Allow me to quote the text on the jacket:"Kumar and Raman are champion kite-flyers, and Lakshmi makes superb burfis. The friends are blessed. They play by the Kaveri River. They learn about life from the peanut-seller. Most of all, they have each other. Then, a small mistake shatters this childhood idyll.
Snaking through the landscape of Tamil Nadu, Cool Cut follows the friends to Madras and into a house of eunuchs. These are shrill times too. Led by a superstar chief minister, MGR, the Tamil people are on the boil. They do not want Hindi. Tamil, after all, is the language of dreams.
In unblinking, lyrical prose, Sharad P. Paul brings alive the fabulous politics of caste, gender and language in south India. But Cool Cut, finally, is a human tale of painful severance and soaring joyful redemption."
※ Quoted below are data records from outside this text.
-- ==== Sys2Proof/Machine/Classifier.lean ====
section
/-! DEFINITION. The response classifier: one pure, total function (R170–R189), and the `CLASSIFY` command (R190). -/

namespace Sys2Proof.Machine

/-- `g(i)`: byte `i` of the frame, 0 at or past its length (R171). -/
def clsByte (f : List Byte) (i : Nat) : Byte := f.getD i 0

/-- `W(k)`: the big-endian 32-bit window at offset `k` (R172). -/
def clsWindow (f : List Byte) (k : Nat) : Word :=
  fieldAt 24 (clsByte f k) ||| fieldAt 16 (clsByte f (k + 1)) ||| fieldAt 8 (clsByte f (k + 2)) |||
  fieldAt 0 (clsByte f (k + 3))

/-- `word(k)` under the `LE` flag (R181). -/
def clsWord (f : List Byte) (flags : Word) (k : Nat) : Half :=
  if cycLe flags then joinBytes (clsByte f (k + 1)) (clsByte f k) else joinBytes (clsByte f k) (clsByte f (k + 1))

/-- The decode for `fc` 1 and 2 (R178). -/
def decodeBits (f : List Byte) : RespClass × Word :=
  if clsByte f 2 = 1 ∧ f.length = 6 then (.value, (clsByte f 3).setWidth 32)
  else (.invalidReceiveLength, clsWindow f 3)

/-- The expected data byte count for `fc` 3 and 4 (R179). -/
def expectedBytes (flags : Word) : Nat := if cycCombine flags then 4 else 2

/-- The decode for `fc` 3 and 4 (R179–R183). -/
def decodeRegisters (f : List Byte) (flags : Word) : RespClass × Word :=
  if (clsByte f 2).toNat ≠ expectedBytes flags ∨ f.length ≠ 5 + expectedBytes flags then
    (.invalidReceiveLength, clsWindow f 3)
  else if cycCombine flags = false then (.value, (clsWord f flags 3).setWidth 32)
  else if cycHwf flags then (.value, fieldAt 16 (clsWord f flags 3) ||| fieldAt 0 (clsWord f flags 5))
  else (.value, fieldAt 16 (clsWord f flags 5) ||| fieldAt 0 (clsWord f flags 3))

/-- The decode by function code of a frame that passed steps 1 to 4 (R178–R187). -/
def decodePayload (f : List Byte) (fc : Byte) (flags : Word) : RespClass × Word :=
  if fc = 1 ∨ fc = 2 then decodeBits f
  else if fc = 3 ∨ fc = 4 then decodeRegisters f flags
  else if fc = 7 then (.value, (clsByte f 2).setWidth 32)
  else if fc = 5 ∨ fc = 6 ∨ fc = 15 ∨ fc = 16 then (.actorResponse, clsWindow f 2)
  else (.unexpectedFunctionCode, clsWindow f 2)

/-- `classify(f, L, a, fc, flags)` with `f` the `L` received bytes (R188). -/
def classify (f : List Byte) (a fc : Byte) (flags : Word) : RespClass × Word :=
  if f.length = 0 then (.noResponse, 0)
  else if f.length ≤ 4 then (.invalidReceiveLength, BitVec.ofNat 32 f.length)
  else if crc16 (f.take (f.length - 2)) ≠ frameCrc f then
    (.crcError, fieldAt 16 (crc16 (f.take (f.length - 2))) ||| fieldAt 0 (frameCrc f))
  else if clsByte f 0 ≠ a ∨ clsByte f 1 ≠ fc then
    (.invalidResponse, fieldAt 8 (clsByte f 0) ||| fieldAt 0 (clsByte f 1))
  else decodePayload f fc flags

/-- `CLASSIFY` (R190). -/
def execClassify (len : Nat) (s : State) : Host.Outcome State Fault Refusal :=
  if s.params.cinBytes < len then .next (raise .oversize (opField (Opcode.value .classify)) s)
  else .next { s with
    host.clsResult := clsResultWord len s.argFc (classify (s.codecIn len) s.argAddr s.argFc s.argFlags).1
    host.clsValue := (classify (s.codecIn len) s.argAddr s.argFc s.argFlags).2 }

end Sys2Proof.Machine
end

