/-! Which window a step writes. -/

/-- What a step can do to the memory: nothing, fill one of the windows `CODEC_OUT`, `RXBUF`, `TXBUF`, store a word of
`CODEC_IN` or a received byte, or clear it all. -/
inductive MemWrite (p : Params) (m : Memory) : Memory → Prop where
  | none : MemWrite p m m
  | codecIn (j : Nat) (v : Word) : MemWrite p m (m.setWindowWord codecInBase p.cinBytes j v)
  | codecOut (f : List Byte) : MemWrite p m (m.setWindow codecOutBase p.maxFrame f)
  | rxClear : MemWrite p m (m.setWindow rxBase p.rxCap [])
  | rxByte (k : Nat) (hk : k < p.rxCap) (b : Byte) : MemWrite p m (m.write (rxBase + k) b)
  | tx (f : List Byte) : MemWrite p m (m.setWindow txBase p.maxFrame f)
  | clear : MemWrite p m []

theorem MemWrite.wf {p : Params} {m m' : Memory} (h : MemWrite p m m') (hm : m.wf = true) : m'.wf = true := by
  cases h with
  | none => exact hm
  | codecIn j v => exact Memory.wf_setWindowWord hm ..
  | codecOut f => exact Memory.wf_setWindow hm ..
  | rxClear => exact Memory.wf_setWindow hm ..
  | rxByte k hk b => exact Memory.wf_write hm ..
  | tx f => exact Memory.wf_setWindow hm ..
  | clear => rfl

/-- The worker writes the receive and the transmit buffer only. -/
theorem mem_of_workerMove {s t : State} (h : WorkerMove s t) :
    t.mem = s.mem ∨ t.mem = s.mem.setWindow rxBase s.params.rxCap [] ∨
    ∃ f, t.mem = s.mem.setWindow txBase s.params.maxFrame f := by
  cases h with
  | due hw => exact .inr (.inr ⟨_, rfl⟩)
  | load hw hq => exact .inr (.inr ⟨_, rfl⟩)
  | start hw => exact .inr (.inl rfl)
  | turn hw => exact .inr (.inl rfl)
  | classify hw => exact .inl (classifyStep_mem s)
  | _ => exact .inl rfl

/-- A command writes `CODEC_OUT` only. -/
theorem mem_of_commandMove {i : Instr} {s t : State} (h : CommandMove s i t) :
    t.mem = s.mem ∨ ∃ f, t.mem = s.mem.setWindow codecOutBase s.params.maxFrame f := by
  cases h with
  | raised c op => exact .inl (raise_mem ..)
  | reject hcheck => exact .inl (raise_mem ..)
  | build hi body => exact .inr ⟨_, rfl⟩
  | _ => exact .inl rfl

/-- A store in a register writes `CODEC_IN` only. -/
theorem mem_storeReg (r : Reg) (v : Word) (s : State) :
    (storeReg r v s).mem = s.mem ∨
    ∃ j, (storeReg r v s).mem = s.mem.setWindowWord codecInBase s.params.cinBytes j v := by
  cases r with
  | codecIn j => exact .inr ⟨j, rfl⟩
  | _ => exact .inl rfl

@[simp] theorem hostRead_mem (addr : Addr) (size : Nat) (s : State) : (hostRead addr size s).mem = s.mem := by
  unfold hostRead
  split <;> rfl

theorem memWrite_of_stepMove {s t : State} (h : StepMove s t) : MemWrite s.params s.mem t.mem := by
  cases h with
  | worker rest hmove =>
    obtain he | he | ⟨f, he⟩ := mem_of_workerMove hmove
    · exact he ▸ .none
    · exact he ▸ .rxClear
    · exact he ▸ .tx f
  | tick rest hnone => exact .none
  | read addr size rest => exact (hostRead_mem addr size (dropInput rest s)).symm ▸ .none
  | raised c op rest => exact (raise_mem c op (dropInput rest s)).symm ▸ .none
  | store r v rest hpres =>
    obtain he | ⟨j, he⟩ := mem_storeReg r v (dropInput rest s)
    · exact he ▸ .none
    · exact he ▸ .codecIn j v
  | command w rest hpend hdec hmove =>
    obtain he | ⟨f, he⟩ := mem_of_commandMove hmove
    · exact he ▸ .none
    · exact he ▸ .codecOut f
  | received b rest =>
    obtain ⟨hlen, he⟩ | ⟨-, he⟩ := rxStep_cases b (dropInput rest s)
    · exact he.symm ▸ .rxByte _ hlen b
    · exact he.symm ▸ .none
  | answered ok rest ho => exact .none
  | reset rest hpend => exact .clear

/-- Settles O54: every write keeps the canonical form, and a canonical memory lists exactly what does not read 0. -/
theorem everyStepKeepsTheMemoryCanonical : Obligations.EveryStepKeepsTheMemoryCanonical :=
  ⟨fun _ _ hm hstep => (memWrite_of_stepMove (stepMove_of_step hstep)).wf hm,
    fun _ _ hm hm' hread => Memory.eq_of_read_eq hm hm' hread⟩

end Sys2Proof.Machine
end

section
/-! The buffer windows of the invariant (10_state.md sections 4 and 12): a write to one window leaves the others, and lists
no byte outside the windows. -/

namespace Sys2Proof.Machine

/-! The listed addresses. -/

theorem Memory.mem_of_mem_write {c : Host.Cell} {a : Nat} {b : Byte} :
    ∀ {m : Memory}, c ∈ m.write a b → c.1 = a ∨ c ∈ m
  | [], h => by
    unfold Memory.write at h
    split at h
    · exact .inr h
    · exact .inl (congrArg Prod.fst (List.mem_singleton.mp h))
  | (k, v) :: m, h => by
    unfold Memory.write at h
    split at h
    · split at h
      · exact .inr h
      · exact (List.mem_cons.mp h).imp_left (congrArg Prod.fst)
    · split at h
      · split at h
        · exact .inr (List.mem_cons_of_mem _ h)
        · exact (List.mem_cons.mp h).imp (congrArg Prod.fst) (List.mem_cons_of_mem _)
      · obtain rfl | h := List.mem_cons.mp h
        · exact .inr List.mem_cons_self
        · exact (Memory.mem_of_mem_write h).imp_right (List.mem_cons_of_mem _)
That last paragraph? True. Every word. Add sparsely elegant to unblinking lyrical prose. Add a sense of wonder and discovery. The cool juxtaposition of political upheaval and religious magic. This story has magical elements that defy the magical realism genre. There are miracles performed by the gods, no different from the miracle of men who set themselves on fire for their political leaders. The unity or the equality of belief is the underlying motif. The belief in the power of the gods, the eunuchs, the film-star-turned-Chief Minister - one is no stranger or more exotic than the other.
The narrative is congealed sunshine, warm, light, golden and you can look straight into its heart. Well, yeah, it gets syrupy and cloyingly sweet in parts. Just like burfi - the recipe is included after the end note. This book is pure delight.
Allow me another quote from the book:"Kumar says we dream in Tamil because it is a very quiet language. It lingers in the background of our dreams, never threatening to overwhelm our imagination; unlike Hindi. Hindi is noise. Hindi can be used to describe what happens every day, but you cannot dream in Hindi." Ha.